Claudia was surprised. She
turned around from the front passenger seat and looked suspiciously at me. “I thought you said your family had never been to the beach?”

“We haven’t. I’ve just heard of this one place is all,”
I said, deciding to enlighten Irene, finally confessing, “It’s called Blankhead’s Neptune Restaurant. The locals call it Neptune’s.” When Irene did not flinch, I continued. “You can invite your college professor friend to come along. We’ll all go.” Irene could catch up with her friend at a private table leaving us two girls to join any other friends we might chance to meet.

 

                                                                              * * * * *

 

Dottie Willoughby squealed when she laid eyes on her old college roommate. She led us into her house, a waterfront home that was certainly much bigger than the cottage that Irene had made it out to be. The green shag carpet was soft as Reverend Theo’s endless lawn.

Dottie taught English at the local college.
She explained in a long discourse how she had worked slavishly taking on teaching summer classes at UNC Wilmington to pay off her first house on the Southend and then, using its equity, bought this second home in the posh Marina neighborhood.


We should stay in your cottage then,” Irene offered. “I hate piling in on you like this.”


I forbid!
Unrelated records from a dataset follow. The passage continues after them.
theorem State.fireCheck_start (g n : Nat) (p : KilnPlan) : (s.start q i).fireCheck g n p = s.fireCheck g n p := rfl

variable (hdie : dieOfQueue q = 0) (hrow : s.ofRow q i 6 2 = some c) (hrest : c.restZero [(8, 8), (0x10, 1)] = true)
  (hn : c.arg 8 8 < 2 ^ 48) (hslot : c.arg 0x10 1 ≤ 1)
include hdie hrow hrest hn hslot

theorem State.fire_started : s.fire q i = match tget s.kln.plans c.grove with
    | none => (s.start q i).refuseKln q i 0x02 c.grove (c.arg 0x10 1) (c.arg 8 8)
    | some p => ((s.start q i).fireCheck c.grove (c.arg 8 8) p).elim
        ((s.start q i).putFiring c.grove ((s.start q i).armed q i c.grove (c.arg 8 8) (c.arg 0x10 1) p))
        fun code => (s.start q i).refuseKln q i code c.grove (c.arg 0x10 1) (c.arg 8 8) := by
  have hfields : ¬((!c.restZero [(8, 8), (0x10, 1)] || decide (c.arg 8 8 ≥ 2 ^ 48) || decide (c.arg 0x10 1 > 1)) = true) := by
    simp [hrest, hslot]
    exact hn
  unfold State.fire
  rw [State.klnCmd_starts hrow (.inl hdie)]
  dsimp only
  rw [if_neg hfields]
  have hplans : (s.start q i).kln.plans = s.kln.plans := rfl
  rw [hplans]
  generalize s.start q i = u
  cases tget s.kln.plans c.grove with
  | none => rfl
  | some p =>
    unfold State.fireCheck State.armed
    dsimp only
    by_cases hgen : p.gen ≠ (u.grove c.grove).generation
    · rw [if_pos hgen, if_pos hgen, Option.elim_some]
    · rw [if_neg hgen, if_neg hgen]
      by_cases hbusy : ((u.firing c.grove).isSome || (u.step_ c.grove).restorePending) = true
      · rw [if_pos hbusy, if_pos hbusy, Option.elim_some]
      · rw [if_neg hbusy, if_neg hbusy]
        by_cases hstep : u.uncommitted c.grove ≠ some (c.arg 8 8)
        · rw [if_pos hstep, if_pos hstep, Option.elim_some]
        · rw [if_neg hstep, if_neg hstep, Option.elim_none]

end

/-- Settles O41: PLAN_LOAD stores what parsing answers; KLN_ABORT notes and ends the firing, and nothing waits behind it;
FIRE is decided by its first failed check. -/
theorem kilnFires : Obligations.KilnFires := by
  unfold Obligations.KilnFires
  refine ⟨fun s s1 s2 q i g va n c b0 b f hrun hdie hg hva => ?_, fun s q i g n slot c hrun hdie hg hn hslot => ?_⟩
  · subst hg hva
    refine ⟨fun hrow hrest hlt halign hhead hn hranges hread => ?_, fun hrow hrest hheld hopens => ⟨fun hf => ?_, fun hf => ?_⟩⟩
    · subst hn
      have hhead_noted := State.readVa_noted c.grove (c.arg 8 8) 64 (Noted.refl (s.start q i))
      rw [hhead] at hhead_noted
      have hread_noted := State.readVa_noted c.grove (c.arg 8 8) (64 + 16 * leAt b0 4 2) (Noted.refl s1)
      rw [hread] at hread_noted
      have hkln : s2.kln = s.kln := hread_noted.kln.trans hhead_noted.kln
      have hload := (exec_planLoad hrun).trans (congrArg Host.Outcome.next
        (State.planLoad_read hdie hrow hrest hlt halign hhead hranges hread))
      refine ⟨fun hok => ?_, fun hbad hroom => ?_⟩
      · rw [if_pos hok] at hload
        have hplans : ∀ p, (s2.planned c.grove p).kln.plans = tset s.kln.plans c.grove p := fun p => by
          rw [← hkln]; rfl
        refine ⟨_, hload, ?_, fun j hj => ?_, (congrArg KilnState.firings hkln :), (congrArg KilnState.restores hkln :), rfl⟩
        · rw [hplans, tget_tset_same]
        · rw [hplans, tget_tset_other _ _ hj]
      · rw [if_neg (by simp [hbad])] at hload
        obtain ⟨u, r, hrefused, hnoted, hrecord⟩ := s2.refuseKln_recorded q i 0x02 c.grove 0 0 hroom
        exact ⟨u, r, hload.trans (congrArg Host.Outcome.next hrefused), hnoted.kln, hnoted.mem, hrecord⟩
    · have hidle := State.waits_of_none hheld hopens
      have habort := (State.klnAbort_eq hdie hrow hrest).trans
        (congrArg (State.complete · q i .ok 0) (State.abortFiring_aborted (s := s.start q i) hf))
      have hnoted := (s.start q i).abortRecorded_noted c.grove f
      obtain ⟨hplans, houtbox, hwaits⟩ := ((s.start q i).abortRecorded c.grove f).firingEnded_frame c.grove
      refine ⟨_, (exec_klnAbort hrun hidle ?_).trans (congrArg Host.Outcome.next habort),
        State.firing_firingEnded_same .., fun j hj => ?_, fun p => ?_,
        hplans.trans (congrArg KilnState.plans hnoted.kln), houtbox.trans hnoted.outbox, ?_⟩
      · rw [habort, State.waits_complete, State.waits_complete, hwaits, hnoted.waits]
        rfl
      · rw [State.firing_firingEnded_other _ hj, State.firing_of_kln hnoted.kln]
        rfl
      · rw [State.protect_firingEnded, hnoted.kln]
        exact Iff.rfl
      · rw [State.firingEnded_mem, hnoted.mem]
        rfl
    · have habort := (State.klnAbort_eq hdie hrow hrest).trans
        (congrArg (State.complete · q i .ok 0) (State.abortFiring_none (s := s.start q i) hf _))
      refine (exec_klnAbort hrun (State.waits_of_none hheld hopens) ?_).trans (congrArg Host.Outcome.next habort)
      rw [habort, State.waits_complete]
      rfl
  · subst hg hn hslot
    intro hrow hrest hn hslot
    have hfire := (exec_fire hrun).trans (congrArg Host.Outcome.next (State.fire_started hdie hrow hrest hn hslot))
    have hrefused := fun code hroom =>
      (s.start q i).refuseKln_recorded q i code c.grove (c.arg 0x10 1) (c.arg 8 8) hroom
    refine ⟨fun p hp hgen => ?_, fun hnone hroom => ?_⟩
    · rw [hp] at hfire
      dsimp only at hfire
      rw [State.fireCheck_start] at hfire
      refine ⟨fun hf hrestore hstep => ?_, fun hbusy hroom => ?_, fun hf hrestore hstep hroom => ?_⟩
      · have hcheck : s.fireCheck c.grove (c.arg 8 8) p = none := by
          simp [State.fireCheck, hgen, hf, hrestore, hstep]
        rw [hcheck, Option.elim_none] at hfire
        exact ⟨_, (s.start q i).armed q i c.grove (c.arg 8 8) (c.arg 0x10 1) p, hfire, State.firing_putFiring_same .., rfl, rfl, rfl, rfl,
          rfl, rfl, rfl, rfl, rfl, fun j hj => State.firing_putFiring_other _ _ hj, rfl, rfl, rfl, rfl⟩
      · have hcheck : s.fireCheck c.grove (c.arg 8 8) p = some 0x03 := by
          rcases hbusy with h | h <;> simp [State.fireCheck, hgen, h]
        rw [hcheck, Option.elim_some] at hfire
        obtain ⟨u, r, hu, hnoted, hlast, hsrc, _, hcode⟩ := hrefused 0x03 hroom
        exact ⟨u, r, hfire.trans (congrArg Host.Outcome.next hu), hnoted.kln, hnoted.mem, hlast, hsrc, hcode⟩
      · have hcheck : s.fireCheck c.grove (c.arg 8 8) p = some 0x04 := by
          simp [State.fireCheck, hgen, hf, hrestore, hstep]
        rw [hcheck, Option.elim_some] at hfire
        obtain ⟨u, r, hu, hnoted, hlast, hsrc, _, hcode⟩ := hrefused 0x04 hroom
        exact ⟨u, r, hfire.trans (congrArg Host.Outcome.next hu), hnoted.kln, hnoted.mem, hlast, hsrc, hcode⟩
    · obtain ⟨u, r, hu, hnoted, hlast, hsrc, _, hcode⟩ := hrefused 0x02 hroom
      have hfired : exec (.fire q i) s = .next ((s.start q i).refuseKln q i 0x02 c.grove (c.arg 0x10 1) (c.arg 8 8)) := by
        cases hp : tget s.kln.plans c.grove with
        | none => rw [hfire, hp]
        | some p =>
          have hcheck : s.fireCheck c.grove (c.arg 8 8) p = some 0x02 := if_pos (hnone p hp)
          rw [hfire, hp]
          dsimp only
          rw [State.fireCheck_start, hcheck, Option.elim_some]
      exact ⟨u, r, hfired.trans (congrArg Host.Outcome.next hu), hnoted.kln, hnoted.mem, hlast, hsrc, hcode⟩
Besides,” said Dottie, grinning, “it’s rented out for the entire summer. How do you think I’m getting this house practically for nothing?” She laughed. She was the type woman who could not stop giggling between sentences.  “And finally enjoying a summer off,” she said. “Anyway, I want you all here where we can get into some trouble. Tonight I thought we’d grill off the back deck. Then my friend Mitch has a yacht not thirty yards from here. He said he could take us on a night cruise.” There was something in her voice that said she had a thing for Mitch.

“So you’re
still teaching at UNC?” asked Irene, accepting her offer of a cold drink.


I still do, yes. I keep a small house across the street from campus in Chapel Hill.” Dottie led Irene away from the girls into her dining room.